The sanctions committee is a body composed of 15 members who
represent the 15 members of the Security Council. The body decides
by consensus and refers disagreement to the Security Council that
ultimately controls its decision.
Prof. Sison does not appear in this UN consolidated list. An
individual or entity is placed in the UN list only by virtue of
an alleged link with bin Laden or Al Qaeda. This limitation, however,
has not prevented states from instituting counter-terrorist measures
directed at suppressing dissident organizations and individuals
on the basis of the most tenuous alleged links to bin Laden and
Al-Qaeda.
By virtue of Res. 1267, 1333 and subsequent resolutions related
thereto, member states of the UN are required to freeze funds
and other financial resources and assets of the individuals and
entities listed by the sanctions committee formed under Res. 1267.

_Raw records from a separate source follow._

-- ==== Sys2Proof/Certificates/Slice0/Obligations.lean ====
section
/-! DEFINITION. The statements for the provers. -/

namespace Sys2Proof.Claims

open Sys2Proof.Machine

/-! ### The words of the statements -/

/-- Bits [63:0] of an s register of the acting context (R166). -/
def val (s : State) (n : Nat) : BitVec 64 := (s.ctx.bank.sreg n).bits.setWidth 64

/-- WriteInt of R166: bits [63:0], the upper bits zero, the tag clear. -/
def int64 (d : Nat) (x : BitVec 64) : RegW := .s d ⟨x.setWidth 128, false⟩

/-- The operation completes, and all it does is to put register writes in flight, due n positions later: every register, every byte of
memory, every other context and unit stays as it is. -/
def Results (i : Instr) (s : State) (n : Nat) (ws : List RegW) : Prop := exec i s = .next (s.onCtx fun c => c.later n ws)

/-- The operation completes in a state of which a property holds. -/
def Gives (i : Instr) (s : State) (P : State → Prop) : Prop := ∃ t, exec i s = .next t ∧ P t

/-- The operation traps with a cause, and the trap is all that happens. -/
def Traps (i : Instr) (s : State) (cause : Nat) : Prop := ∃ t : TrapInfo, t.cause = cause ∧ exec i s = .next (takeTrap t s)

/-- An index that a transfer of the context may go to: in its image, or in the locked service store for a context that runs there (R153, R177). -/
def Inside (s : State) (t : Nat) : Prop :=
  if s.ctx.bank.pc < 7680 then s.ctx.work.img ≤ t ∧ t < s.ctx.work.img + s.ctx.work.nb else 7680 ≤ t

/-- The context runs a handler of the locked service store, whose RETM may leave it (R153, R368). -/
def Handling (s : State) : Prop := 7680 ≤ s.ctx.bank.pc ∧ s.ctx.inHandler = true

/-- What a release at a scope waits for has come: no store is gated, no load outstanding (what an engine command has yet to deliver is none); at die scope or narrower every store acknowledged; at package
or system scope those of the own die performed, at system scope every type-7 access acknowledged, and the markers sent (R121, R125, R128). -/
def Released (s : State) (scope : Nat) : Prop :=
  s.ctx.gated = [] ∧ (∀ v ∈ s.ctx.var, v.eng = true) ∧
    (if scope ≤ 3 then s.unacked s.act.ck = []
     else s.ctx.released = true ∧ ∀ a ∈ s.unacked s.act.ck, (a.dom = dieOfCore s.act.core → a.performed = true) ∧ (scope = 5 → a.chip = false))

/-- The condition codes of R170. -/
def ccode (k : Nat) (a b : BitVec 64) : Bool :=
  match k with
  | 0 => a == b
  | 1 => a != b
  | 2 => a.slt b
  | 3 => !a.slt b
  | 4 => a.sle b
  | 5 => !a.sle b
  | 6 => a.ult b
  | 7 => !a.ult b
  | 8 => a.ule b
  | _ => !a.ule b

end Sys2Proof.Claims

open Sys2Proof Sys2Proof.Machine Sys2Proof.Claims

Member states are obliged to ensure that no such frozen funds
or assets are made available to or for the benefit of such listed
persons as well as any entities owned or controlled, directly
or indirectly by such listed persons. Lastly, member states are
called upon "to bring proceedings against persons and entities
within their jurisdiction that violate the measures imposed xxx
and to impose appropriate penalties."
[14] Again notice that the NPA, an entity
that exists and operates exclusively within Philippine territory,
is outside the jurisdiction of the Netherlands. Even under US
common law and jurisprudence (Pennoyer vs. Neff, 95 US 714 (1878)),
jurisdiction is an aspect of sovereignty and refers to judicial,
legislative and administrative competence. Exercise of jurisdiction
over an organization like the NPA which exists and operates exclusively
within Philippine territory by the US, EU, UK, the Netherlands,
Canada and Australia is indeed problematic in itself, leaving
aside the question regarding the right to national liberation.